No livro, da entrada de Bentinho no seminário em diante, passando pela fase do ciúme exacerbado de Bento, apesar de predominar um tom de obscuridade na narrativa, há espaço ainda para trechos de intervalos de mágica luminosidade e empolgação. São os que se encontram nos capítulos que falam da descoberta da “grande e fecunda” amizade de Escobar; na esperança de “felicidade e glória” que o diploma e o casamento trariam; o “céu” que foi o casamento e a lua-de-mel, quando “tudo corria bem e a vida era plácida” até o nascimento e a primeira infância de Ezequiel, quando Bento estava no auge da carreira, e a vida foi “outra vez doce e plácida”. O passado auspicioso vai se convertendo num presente tenebroso.

Na medida em que a narrativa sofre variações no andamento, correndo “a grandes pernadas”, a atmosfera é reestruturada em função de um ponto de vista, vai se tornando autônoma, interior, maleável e densa, abrindo as portas para os domínios psicológicos de grande riqueza e prestígio (MARTIN, 2003). A narração passa a filtrar o mundo de outra maneira, legitimando as afirmações de Dal Farra (1978),’ de que a narrativa nada mais é do que uma postura visual manipuladora de valores nascida do confronto entre luz e sombra e de João Batista de Brito (2006), ao postular que o ponto de vista desencadeia diversas arregimentações para a história, que podem suplantar óticas estabelecidas e instaurar outras. O lugar-comum da discussão sobre contar/mostrar (FRIEDMAN, 2002) ganha roupagem nova, pois, apesar de a “contação” permanecer estável, a “mostra” é inteiramente volatilizada.

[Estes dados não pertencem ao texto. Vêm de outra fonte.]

-- ==== Sys2Proof/Certificates/Slice0/Obligations.lean ====
section
/-! DEFINITION. The statements for the provers. Each is a proposition about the block's commands; what it states, and where the spec
says it, stands in its docstring and in OBLIGATIONS.json. -/
open Sys2Proof Sys2Proof.Machine

/-- What a step is. The queue is the model's own (log 1); commands take their turn in the order in which they came. -/
def Obligations.StepRunsFrontCommand : Prop :=
  ∀ (s : State) (c : Instr) (rest : List Instr),
    step { s with pending := c :: rest } = exec c { s with pending := rest } ∧
    step { s with pending := [] } = .next { s with pending := [] }

/-- Noninterference of the queue with the device: what a command does is fixed by the device and the fuses alone. -/
def Obligations.CommandsAreIndependentOfTheQueue : Prop :=
  ∀ (c : Instr) (d : Dev) (f : Fuses), ∃ (d' : Dev) (f' : Fuses), ∀ q : List Instr,
    exec c { pending := q, dev := d, fuses := f } = .next { pending := q, dev := d', fuses := f' }

/-- The headline of the queue (log 1): the block's run over queued commands refines the fold of their effects. -/
def Obligations.QueuedCommandsRunInOrder : Prop :=
  ∀ (cs later : List Instr) (s : State), ∃ t : State, t.pending = [] ∧
    cs.foldl (fun (r : Res) c => match r with | .next s => exec c s | r => r) (.next { s with pending := [] }) = .next t ∧
    Host.Core.run Sys2Proof.core cs.length { s with pending := cs ++ later } = .next { t with pending := later }

/-- 16 R524, R527 to R529: the only ways to blow a fuse in service. Resets, firmware images and register writes cannot. -/
def Obligations.OnlySecurityCommandsBlowFuses : Prop :=
  ∀ (c : Instr) (s t : State), c ≠ .svnCommit → c ≠ .revokeSlot → c ≠ .lifecycleSet → exec c s = .next t → t.fuses = s.fuses

/-- 16 R524 ("No fuse can be unblown"), R527 to R530, over every step and every run of the block, from every legal state. -/
def Obligations.FusesOnlyBlowOverARun : Prop :=
  (∀ s t : State, FusesLegal s.fuses → step s = .next t → FusesLegal t.fuses ∧ FusesKept s.fuses t.fuses) ∧
  (∀ (n : Nat) (s t : State), FusesLegal s.fuses → Host.Core.run Sys2Proof.core n s = .next t → FusesLegal t.fuses ∧ FusesKept s.fuses t.fuses)

/-- The reset state (14 R470 and the register tables; blank fuses and the instant at which it stands are the model's choice, logs 5 to 7). -/
def Obligations.ResetState : Prop :=
  let s := State.reset
  s.pending = [] ∧ FusesLegal s.fuses ∧
  brgState s.dev 1 = 2 ∧ (∀ n, 2 ≤ n → brgState s.dev n = 0) ∧ s.dev.power.good = 0x04000#20 ∧
  s.dev.tide.run = false ∧ s.dev.tide.count = 0 ∧ s.dev.tide.rate = 10 ∧ s.dev.tide.slack = 8 ∧ s.dev.lnk.run = false ∧ s.dev.lnk.planLoaded = false ∧
  (∀ k, k < 24 → (stack s.dev k).state = 0 ∧ (stack s.dev k).lost = false) ∧ (∀ st ln, (linkOf s.dev st ln).state = 0) ∧
  (∀ h, handleLive s.dev h = false) ∧ s.dev.items = [] ∧ s.dev.ras.pf0.recs = [] ∧ s.dev.ras.pf1.recs = [] ∧
  firmwareRuns s.dev = false ∧ serves s.dev = false

/-- The laws of the model's byte stores (host memory, core memory, mailbox areas, the firmware window), little-endian words of 00 R7 over them. -/
def Obligations.AddressedBytes : Prop :=
  ∀ (m : Mem) (a : Nat) (bs : Bytes), Memory.wf m = true →
    Memory.wf (memWrite m a bs) = true ∧
    memRead (memWrite m a bs) a bs.length = bs ∧
    (∀ x, x < a ∨ a + bs.length ≤ x → memRead (memWrite m a bs) x 1 = memRead m x 1) ∧
    (∀ cs : Bytes, cs.length = bs.length → memWrite (memWrite m a bs) a cs = memWrite m a cs) ∧
    (∀ (n : Nat) (v : Nat), v < 256 ^ n → ofLe (memRead (memWrite m a (toLe n v)) a n) = v) ∧
    (∀ m', Memory.wf m' = true → (∀ x, memRead m' x 1 = memRead m x 1) → m' = m)

/-- The scalar results of 06 R198 and R199. A write to s0 is discarded by `wrS`. -/
def Obligations.ScalarArithmeticResults : Prop :=
  ∀ (s : State) (l : Nat) (w : BitVec 64) (c : Core), Runs s.dev l w c →
    let a := rdS c (wRA w)
    let b := if wMajor w = 1 then rdS c (wRB w) else BitVec.ofInt 64 (wImm32 w)
    let rb := rdS c (wRB w)
    let x := a.toNat
    let y := rb.toNat
    (wMajor w = 1 ∨ wMajor w = 2 → ∀ v : BitVec 64,
      (wFunc w, v) ∈ [(0, a + b), (1, a - b), (2, a * b), (8, a &&& b), (9, a ||| b), (10, a ^^^ b),
        (11, a <<< (b.toNat % 64)), (12, a >>> (b.toNat % 64)), (13, a.sshiftRight (b.toNat % 64)),
        (16, if a.slt b then 1 else 0), (17, if a.ult b then 1 else 0), (18, if a = b then 1 else 0),
        (19, if a.slt b then a else b), (20, if a.slt b then b else a)] →
      exec (.scalarIntegerOp l w) s = .next (s.advanced l (wrS (wRD w) v c) s.dev)) ∧
    (wMajor w = 1 ∨ wMajor w = 2 → ∀ v : BitVec 64,
      (wFunc w, v) ∈ [(3, if b = 0 then BitVec.allOnes 64 else a.sdiv b), (4, if b = 0 then BitVec.allOnes 64 else a / b),
        (5, if b = 0 then a else a.srem b), (6, if b = 0 then a else a % b)] →
      exec (.div l w) s = .next (s.advanced l (wrS (wRD w) v c) s.dev)) ∧
    (wMajor w = 1 → ∀ r : Fl Nat,
      (wFunc w, r) ∈ [(0x20, fpAdd fp64 x y), (0x21, fpSub fp64 x y), (0x22, fpMul fp64 x y), (0x23, fpDiv fp64 x y),
        (0x24, fpSqrt fp64 x), (0x25, fpMin fp64 x y), (0x26, fpMax fp64 x y),
        (0x27, (b2n (fpCmp fp64 0 x y).1, (fpCmp fp64 0 x y).2)), (0x28, (b2n (fpCmp fp64 2 x y).1, (fpCmp fp64 2 x y).2)),
        (0x29, (b2n (fpCmp fp64 3 x y).1, (fpCmp fp64 3 x y).2))] →
      exec (.scalarFloatOp l w) s = .next (s.advanced l (raise r.2 (wrS (wRD w) (BitVec.ofNat 64 r.1) c)) s.dev)) ∧
    (wMajor w = 4 → wFunc w = 0 →
      exec (.li l w) s = .next (s.advanced l (wrS (wRD w) (BitVec.ofInt 64 (signExt 47 (fld w 0 47))) c) s.dev)) ∧
    (wMajor w = 4 → wFunc w = 1 →
      exec (.lih l w) s = .next (s.advanced l (wrS (wRD w)
        (BitVec.ofNat 64 ((rdS c (wRD w)).toNat % 2 ^ 48 + fld w 0 16 * 2 ^ 48)) c) s.dev))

A microssérie acompanha essas intermitências do pesado convívio de Bento com Capitu sem que, no entanto, a placidez de espírito dele consiga reverberar na tradução do sentimento em imagem. O que Bento sente é traduzido, na microssérie, exclusivamente como uma sensação de “placidez”, não necessariamente chegando a tocar a alegria. Isso explica a não recorrência da luminosidade nesse segundo momento. O aparecimento de Escobar não basta para iluminar a vida tenebrosa do seminário; a lua-de-mel e os dias de paz na Tijuca não são suficientes para fazer Dom Casmurro se

descontrair e rir com as lembranças, como faz Capitu. As cenas da lua-de-mel, como as do convívio com o pequeno Ezequiel, têm a opacidade de um retrato velho e a luminosidade, por ironia, só vai aparecer novamente na cena do enterro de Escobar.

Certamente essa mescla de elementos corroborou com o fascínio que a microssérie exerceu sobre o público, inclusive de jovens, conhecedores de vários elementos e recursos narrativos presentes ali.